--- WHAT YOU HAVE TO DO ---
Write out exactly the lines of the entries below from the one holding "m).cores = s.cores := rfl" to the one holding "m).eth = s.eth := rfl", inclusive, and leave out all other lines.

**** TASK MATERIAL

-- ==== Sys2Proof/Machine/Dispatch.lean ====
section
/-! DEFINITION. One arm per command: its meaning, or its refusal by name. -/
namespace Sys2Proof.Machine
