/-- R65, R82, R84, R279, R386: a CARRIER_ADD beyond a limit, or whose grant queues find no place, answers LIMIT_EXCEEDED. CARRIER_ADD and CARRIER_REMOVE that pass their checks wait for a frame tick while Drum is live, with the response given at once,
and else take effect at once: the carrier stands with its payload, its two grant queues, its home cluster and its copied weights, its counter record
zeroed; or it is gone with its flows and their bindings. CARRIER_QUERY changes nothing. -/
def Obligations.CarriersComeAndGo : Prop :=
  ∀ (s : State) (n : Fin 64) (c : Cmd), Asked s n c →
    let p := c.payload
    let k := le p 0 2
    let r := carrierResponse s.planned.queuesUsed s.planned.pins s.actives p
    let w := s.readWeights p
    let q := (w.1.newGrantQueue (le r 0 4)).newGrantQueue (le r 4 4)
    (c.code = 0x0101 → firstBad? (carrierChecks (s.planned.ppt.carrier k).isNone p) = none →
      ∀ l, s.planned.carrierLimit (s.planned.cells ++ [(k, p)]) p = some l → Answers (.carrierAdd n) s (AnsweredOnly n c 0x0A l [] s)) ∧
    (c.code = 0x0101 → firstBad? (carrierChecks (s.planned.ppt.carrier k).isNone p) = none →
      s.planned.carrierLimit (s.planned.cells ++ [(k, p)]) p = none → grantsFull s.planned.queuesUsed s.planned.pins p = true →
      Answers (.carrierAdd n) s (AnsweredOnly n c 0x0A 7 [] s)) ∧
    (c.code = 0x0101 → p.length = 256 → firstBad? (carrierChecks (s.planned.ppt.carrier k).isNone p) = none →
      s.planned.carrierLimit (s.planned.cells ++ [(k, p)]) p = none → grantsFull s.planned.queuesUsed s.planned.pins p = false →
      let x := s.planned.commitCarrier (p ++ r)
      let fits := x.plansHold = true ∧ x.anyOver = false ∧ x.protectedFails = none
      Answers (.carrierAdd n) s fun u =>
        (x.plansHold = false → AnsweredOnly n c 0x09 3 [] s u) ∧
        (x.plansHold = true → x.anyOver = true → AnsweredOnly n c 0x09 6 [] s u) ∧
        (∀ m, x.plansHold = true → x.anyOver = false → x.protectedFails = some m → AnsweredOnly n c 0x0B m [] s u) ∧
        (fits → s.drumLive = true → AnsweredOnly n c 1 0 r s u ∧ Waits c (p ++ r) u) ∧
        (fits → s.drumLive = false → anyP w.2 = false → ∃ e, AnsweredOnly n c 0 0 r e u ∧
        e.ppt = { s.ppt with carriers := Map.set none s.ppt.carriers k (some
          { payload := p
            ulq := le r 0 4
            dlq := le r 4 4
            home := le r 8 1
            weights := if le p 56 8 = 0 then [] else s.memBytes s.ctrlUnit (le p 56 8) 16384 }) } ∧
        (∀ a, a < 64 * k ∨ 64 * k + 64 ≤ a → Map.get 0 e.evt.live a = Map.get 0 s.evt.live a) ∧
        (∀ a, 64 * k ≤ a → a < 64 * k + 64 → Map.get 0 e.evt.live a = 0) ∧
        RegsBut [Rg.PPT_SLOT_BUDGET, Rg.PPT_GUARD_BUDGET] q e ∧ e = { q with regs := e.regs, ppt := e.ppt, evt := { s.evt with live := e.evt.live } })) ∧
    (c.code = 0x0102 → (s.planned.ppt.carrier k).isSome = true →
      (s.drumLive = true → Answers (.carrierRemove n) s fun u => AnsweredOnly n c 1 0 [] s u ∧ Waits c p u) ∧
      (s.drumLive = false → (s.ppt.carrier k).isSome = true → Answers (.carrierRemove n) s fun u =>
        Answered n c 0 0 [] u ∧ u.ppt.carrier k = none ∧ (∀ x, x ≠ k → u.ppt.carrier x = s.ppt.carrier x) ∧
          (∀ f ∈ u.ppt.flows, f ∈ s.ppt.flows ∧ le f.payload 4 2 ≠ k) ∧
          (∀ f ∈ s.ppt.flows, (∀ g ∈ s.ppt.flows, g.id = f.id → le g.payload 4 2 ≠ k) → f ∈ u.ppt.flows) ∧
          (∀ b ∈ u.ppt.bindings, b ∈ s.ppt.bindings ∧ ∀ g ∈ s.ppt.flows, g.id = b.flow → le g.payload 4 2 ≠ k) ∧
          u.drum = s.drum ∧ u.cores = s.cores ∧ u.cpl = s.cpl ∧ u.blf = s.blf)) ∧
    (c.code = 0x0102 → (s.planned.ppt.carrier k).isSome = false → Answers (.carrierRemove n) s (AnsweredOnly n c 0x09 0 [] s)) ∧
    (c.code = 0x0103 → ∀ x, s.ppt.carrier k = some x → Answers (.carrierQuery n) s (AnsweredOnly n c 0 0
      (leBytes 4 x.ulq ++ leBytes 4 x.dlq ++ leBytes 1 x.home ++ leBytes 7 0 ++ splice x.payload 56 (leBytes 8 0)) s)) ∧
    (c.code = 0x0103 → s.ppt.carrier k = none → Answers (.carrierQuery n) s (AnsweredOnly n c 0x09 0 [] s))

********
**** TASK MATERIAL

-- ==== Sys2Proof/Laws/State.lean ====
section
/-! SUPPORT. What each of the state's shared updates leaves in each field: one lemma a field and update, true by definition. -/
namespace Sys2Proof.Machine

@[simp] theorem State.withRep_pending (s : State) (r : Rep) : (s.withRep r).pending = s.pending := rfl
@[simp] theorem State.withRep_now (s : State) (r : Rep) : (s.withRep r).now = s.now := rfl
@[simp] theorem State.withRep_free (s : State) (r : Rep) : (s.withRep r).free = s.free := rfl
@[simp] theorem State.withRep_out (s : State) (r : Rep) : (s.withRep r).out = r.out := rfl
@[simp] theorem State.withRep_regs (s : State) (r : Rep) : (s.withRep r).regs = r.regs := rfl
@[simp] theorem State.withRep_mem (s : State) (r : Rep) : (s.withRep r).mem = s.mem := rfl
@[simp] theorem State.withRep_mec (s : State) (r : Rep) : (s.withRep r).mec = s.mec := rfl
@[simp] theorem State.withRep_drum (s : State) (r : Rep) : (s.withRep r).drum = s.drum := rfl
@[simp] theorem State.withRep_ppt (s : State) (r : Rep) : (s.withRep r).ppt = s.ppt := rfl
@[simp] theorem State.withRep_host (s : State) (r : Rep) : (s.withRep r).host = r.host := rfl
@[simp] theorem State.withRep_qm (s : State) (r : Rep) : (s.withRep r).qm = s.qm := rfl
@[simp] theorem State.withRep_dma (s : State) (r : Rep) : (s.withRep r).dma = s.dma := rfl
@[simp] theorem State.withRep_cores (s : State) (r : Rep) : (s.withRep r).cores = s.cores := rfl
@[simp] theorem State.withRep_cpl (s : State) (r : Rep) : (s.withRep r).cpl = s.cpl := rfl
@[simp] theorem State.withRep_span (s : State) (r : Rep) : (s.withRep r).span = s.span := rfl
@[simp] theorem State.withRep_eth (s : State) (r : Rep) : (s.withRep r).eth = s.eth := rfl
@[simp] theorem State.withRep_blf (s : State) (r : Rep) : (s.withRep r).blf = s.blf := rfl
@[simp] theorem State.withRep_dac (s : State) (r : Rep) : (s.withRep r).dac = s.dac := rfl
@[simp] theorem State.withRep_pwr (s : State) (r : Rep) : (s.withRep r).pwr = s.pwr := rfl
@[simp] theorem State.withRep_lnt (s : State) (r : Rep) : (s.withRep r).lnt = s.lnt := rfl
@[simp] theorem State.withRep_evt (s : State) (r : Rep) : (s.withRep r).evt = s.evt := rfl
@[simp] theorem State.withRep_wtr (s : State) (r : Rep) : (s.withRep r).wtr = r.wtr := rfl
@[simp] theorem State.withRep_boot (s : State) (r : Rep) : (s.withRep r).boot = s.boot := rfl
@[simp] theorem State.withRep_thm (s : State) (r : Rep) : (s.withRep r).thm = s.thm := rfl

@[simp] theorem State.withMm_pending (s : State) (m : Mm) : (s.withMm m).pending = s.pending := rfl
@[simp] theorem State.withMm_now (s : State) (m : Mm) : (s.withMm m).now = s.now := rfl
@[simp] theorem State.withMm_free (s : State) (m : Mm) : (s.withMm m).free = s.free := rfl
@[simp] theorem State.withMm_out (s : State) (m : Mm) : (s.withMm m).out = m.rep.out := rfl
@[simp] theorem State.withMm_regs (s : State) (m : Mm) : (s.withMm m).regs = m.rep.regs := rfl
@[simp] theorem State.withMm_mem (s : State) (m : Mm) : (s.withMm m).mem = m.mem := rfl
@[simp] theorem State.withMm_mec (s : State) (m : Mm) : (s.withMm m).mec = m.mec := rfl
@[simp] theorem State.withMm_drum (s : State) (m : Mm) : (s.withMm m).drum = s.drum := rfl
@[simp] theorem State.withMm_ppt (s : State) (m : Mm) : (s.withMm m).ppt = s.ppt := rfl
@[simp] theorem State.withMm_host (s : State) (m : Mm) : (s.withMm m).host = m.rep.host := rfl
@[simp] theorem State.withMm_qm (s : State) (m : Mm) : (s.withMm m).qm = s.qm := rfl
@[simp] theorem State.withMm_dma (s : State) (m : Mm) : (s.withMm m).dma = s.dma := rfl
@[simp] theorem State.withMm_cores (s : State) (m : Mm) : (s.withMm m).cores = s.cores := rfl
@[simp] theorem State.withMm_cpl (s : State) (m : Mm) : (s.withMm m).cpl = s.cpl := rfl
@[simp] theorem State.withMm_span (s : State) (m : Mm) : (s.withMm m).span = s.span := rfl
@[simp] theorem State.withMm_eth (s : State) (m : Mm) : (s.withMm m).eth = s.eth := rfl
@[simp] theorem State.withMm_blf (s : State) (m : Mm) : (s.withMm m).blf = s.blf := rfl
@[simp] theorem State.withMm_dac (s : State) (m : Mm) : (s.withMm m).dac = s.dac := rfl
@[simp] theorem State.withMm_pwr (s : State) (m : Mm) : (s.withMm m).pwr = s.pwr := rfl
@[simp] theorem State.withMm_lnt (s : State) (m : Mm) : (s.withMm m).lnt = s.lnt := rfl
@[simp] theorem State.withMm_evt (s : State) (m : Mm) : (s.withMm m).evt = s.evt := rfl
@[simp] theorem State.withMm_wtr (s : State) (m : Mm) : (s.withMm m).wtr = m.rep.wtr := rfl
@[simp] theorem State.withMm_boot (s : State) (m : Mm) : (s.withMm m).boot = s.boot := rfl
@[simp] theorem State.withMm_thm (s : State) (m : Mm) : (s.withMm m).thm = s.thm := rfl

********

--- FINISHED EXERCISE ---
@[simp] theorem State.withMm_cores (s : State) (m : Mm) : (s.withMm m).cores = s.cores := rfl
@[simp] theorem State.withMm_cpl (s : State) (m : Mm) : (s.withMm m).cpl = s.cpl := rfl
@[simp] theorem State.withMm_span (s : State) (m : Mm) : (s.withMm m).span = s.span := rfl
@[simp] theorem State.withMm_eth (s : State) (m : Mm) : (s.withMm m).eth = s.eth := rfl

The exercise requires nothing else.